=== Section Start ===
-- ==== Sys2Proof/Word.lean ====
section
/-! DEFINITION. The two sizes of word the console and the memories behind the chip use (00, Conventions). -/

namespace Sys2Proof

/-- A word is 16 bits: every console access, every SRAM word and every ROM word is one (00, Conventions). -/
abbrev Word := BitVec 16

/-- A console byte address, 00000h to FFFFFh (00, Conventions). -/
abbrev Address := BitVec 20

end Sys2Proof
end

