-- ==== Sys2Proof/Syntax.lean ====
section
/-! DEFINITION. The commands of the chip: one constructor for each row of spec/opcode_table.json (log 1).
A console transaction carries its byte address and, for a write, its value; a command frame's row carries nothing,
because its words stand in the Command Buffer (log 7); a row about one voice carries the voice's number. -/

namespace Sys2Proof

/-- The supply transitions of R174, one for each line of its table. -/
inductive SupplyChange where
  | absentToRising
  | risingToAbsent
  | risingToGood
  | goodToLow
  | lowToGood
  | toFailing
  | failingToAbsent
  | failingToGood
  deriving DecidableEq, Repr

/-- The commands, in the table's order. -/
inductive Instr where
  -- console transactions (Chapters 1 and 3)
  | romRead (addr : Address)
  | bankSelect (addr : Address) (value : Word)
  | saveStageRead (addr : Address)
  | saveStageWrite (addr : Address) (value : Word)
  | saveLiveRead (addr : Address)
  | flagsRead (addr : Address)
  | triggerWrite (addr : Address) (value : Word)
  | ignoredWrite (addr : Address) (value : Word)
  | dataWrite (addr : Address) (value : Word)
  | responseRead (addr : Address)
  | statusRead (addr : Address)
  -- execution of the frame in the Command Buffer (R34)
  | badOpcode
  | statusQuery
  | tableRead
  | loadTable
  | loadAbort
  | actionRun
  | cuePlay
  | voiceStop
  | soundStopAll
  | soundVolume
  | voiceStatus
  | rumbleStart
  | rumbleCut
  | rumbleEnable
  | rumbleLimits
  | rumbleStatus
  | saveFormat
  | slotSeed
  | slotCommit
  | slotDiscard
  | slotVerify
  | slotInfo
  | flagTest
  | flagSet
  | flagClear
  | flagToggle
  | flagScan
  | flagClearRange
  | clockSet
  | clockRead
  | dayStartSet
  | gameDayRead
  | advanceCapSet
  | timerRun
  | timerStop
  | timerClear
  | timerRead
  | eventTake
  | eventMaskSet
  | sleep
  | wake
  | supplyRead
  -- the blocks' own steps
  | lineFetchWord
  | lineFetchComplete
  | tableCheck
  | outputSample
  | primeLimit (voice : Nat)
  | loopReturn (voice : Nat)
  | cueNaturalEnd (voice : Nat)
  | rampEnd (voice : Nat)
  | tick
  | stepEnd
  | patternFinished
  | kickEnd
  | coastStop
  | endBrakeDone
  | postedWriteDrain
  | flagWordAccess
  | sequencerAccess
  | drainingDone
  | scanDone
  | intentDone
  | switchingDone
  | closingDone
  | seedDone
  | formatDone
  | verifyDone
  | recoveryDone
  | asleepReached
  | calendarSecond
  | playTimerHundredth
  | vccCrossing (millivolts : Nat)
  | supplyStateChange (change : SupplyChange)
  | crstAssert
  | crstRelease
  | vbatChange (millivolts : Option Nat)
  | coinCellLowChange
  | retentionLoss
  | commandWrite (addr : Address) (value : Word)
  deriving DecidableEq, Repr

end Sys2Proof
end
=== Section End ===
In the entries above, the lines from the one bearing "-- ==== Sys2Proof/Syntax.lean" up to and including the one bearing "saveStageRead (addr : Address)" should be transcribed exactly; no other line is wanted.

* **RESPONSE TO THIS TASK**:
-- ==== Sys2Proof/Syntax.lean ====
section
/-! DEFINITION. The commands of the chip: one constructor for each row of spec/opcode_table.json (log 1).
A console transaction carries its byte address and, for a write, its value; a command frame's row carries nothing,
because its words stand in the Command Buffer (log 7); a row about one voice carries the voice's number. -/

namespace Sys2Proof

/-- The supply transitions of R174, one for each line of its table. -/
inductive SupplyChange where
  | absentToRising
  | risingToAbsent
  | risingToGood
  | goodToLow
  | lowToGood
  | toFailing
  | failingToAbsent
  | failingToGood
  deriving DecidableEq, Repr

/-- The commands, in the table's order. -/
inductive Instr where
  -- console transactions (Chapters 1 and 3)
  | romRead (addr : Address)
  | bankSelect (addr : Address) (value : Word)
  | saveStageRead (addr : Address)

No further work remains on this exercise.